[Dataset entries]
-- ==== Sys2Proof/Machine/Caller.lean ====
section
/-! DEFINITION. The callers (R20, R184): their actions (R89), reset (R200, R201), other users of a stream (R65)
and the transport of a loopback (R64). -/

namespace Sys2Proof.Machine

/-- Whether a DECODE is in progress or waits. -/
def decBusy (s : State) : Bool := decide (s.dec.phase ≠ .idle) || s.decCh.cmd

/-- Whether an ENCODE is in progress or waits. -/
def encBusy (s : State) : Bool := decide (s.enc.phase ≠ .idle) || s.encCh.cmd.isSome

/-- A caller's next action; `s` no longer lists it, `wait` is the state in which it still does. An
action that cannot happen yet is not lost: the caller waits (R83). The model's choices, where the spec is
silent: a command or a stream waits for its unit, while `LOOP` acts at once, even on a unit that is
busy; either caller's list may command either unit (notes/assumptions/6.md); a loop survives a new
source and ends with a new sink, and a second `LOOP` restarts its count, so bytes still owed under the
first are never passed (notes/assumptions/12.md); another writer's byte never fails and spends no reply of
the sink (notes/assumptions/23.md). -/
def act (a : Act) (wait s : State) : Result :=
  match a with
  | .source q => .next (if decBusy s then wait else s.setDecCh { s.decCh with src := q })
  | .sink q =>
    .next (if encBusy s then wait else (s.setEncCh { s.encCh with snk := q }).setLoop none)
  | .decode => .next (if s.decCh.cmd then wait else s.setDecCh { s.decCh with cmd := true })
  | .encode p =>
    .next (if s.encCh.cmd.isSome then wait else s.setEncCh { s.encCh with cmd := some p })
  | .loop x =>
    .next ((s.setDecCh { s.decCh with src := { s.decCh.src with after := x } }).setLoop
      (some s.encCh.snk.taken.length))
  | .reset d e readLost writeLanded =>
    let t := if d then resetDec readLost s else s
    .next (if e then resetEnc writeLanded t else t)
  | .otherReader =>
    if s.dec.phase = .idle then .next (takeAnswer s) else .refused .sharedSource
  | .otherWriter b =>
    if s.enc.phase = .idle then .next (s.setEncCh { s.encCh with snk := s.encCh.snk.put b })
    else .refused .sharedSink

/-- The next action of one caller, and the actions that are then left. -/
def Prog.take (u : Side) (p : Prog) : Option (Act × Prog) :=
  match u with
  | .dec => p.dec.next.map fun a => (a, { p with dec := p.dec.pop })
  | .enc => p.enc.next.map fun a => (a, { p with enc := p.enc.pop })

/-- A caller's turn: its own actions come in program order, those of the two callers in any
(R89). -/
def callerTurn (u : Side) (s : State) : Result :=
  match s.prog.take u with
  | none => .next s
  | some (a, rest) => act a s (s.setProg rest)

/-- The transport passes the next byte the looped sink took to the end of DEC's source (R64, R89). -/
def passByte (s : State) : State :=
  match s.loop with
  | none => s
  | some n =>
    match s.encCh.snk.taken[n]? with
    | none => s
    | some b =>
      (s.setDecCh { s.decCh with
        src := { s.decCh.src with listed := s.decCh.src.listed ++ [.byte b] } }).setLoop (some (n + 1))

end Sys2Proof.Machine
end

--- Task ---
Find the line with "busy; either caller's" in the entries above. Retype it and each line after it, exactly, through the line with "s (s.setProg rest)", and stop there.

--- Problem solution ---
busy; either caller's list may command either unit (notes/assumptions/6.md); a loop survives a new
source and ends with a new sink, and a second `LOOP` restarts its count, so bytes still owed under the
first are never passed (notes/assumptions/12.md); another writer's byte never fails and spends no reply of
the sink (notes/assumptions/23.md). -/
def act (a : Act) (wait s : State) : Result :=
  match a with
  | .source q => .next (if decBusy s then wait else s.setDecCh { s.decCh with src := q })
  | .sink q =>
    .next (if encBusy s then wait else (s.setEncCh { s.encCh with snk := q }).setLoop none)
  | .decode => .next (if s.decCh.cmd then wait else s.setDecCh { s.decCh with cmd := true })
  | .encode p =>
    .next (if s.encCh.cmd.isSome then wait else s.setEncCh { s.encCh with cmd := some p })
  | .loop x =>
    .next ((s.setDecCh { s.decCh with src := { s.decCh.src with after := x } }).setLoop
      (some s.encCh.snk.taken.length))
  | .reset d e readLost writeLanded =>
    let t := if d then resetDec readLost s else s
    .next (if e then resetEnc writeLanded t else t)
  | .otherReader =>
    if s.dec.phase = .idle then .next (takeAnswer s) else .refused .sharedSource
  | .otherWriter b =>
    if s.enc.phase = .idle then .next (s.setEncCh { s.encCh with snk := s.encCh.snk.put b })
    else .refused .sharedSink

/-- The next action of one caller, and the actions that are then left. -/
def Prog.take (u : Side) (p : Prog) : Option (Act × Prog) :=
  match u with
  | .dec => p.dec.next.map fun a => (a, { p with dec := p.dec.pop })
  | .enc => p.enc.next.map fun a => (a, { p with enc := p.enc.pop })

/-- A caller's turn: its own actions come in program order, those of the two callers in any
(R89). -/
def callerTurn (u : Side) (s : State) : Result :=
  match s.prog.take u with
  | none => .next s
  | some (a, rest) => act a s (s.setProg rest)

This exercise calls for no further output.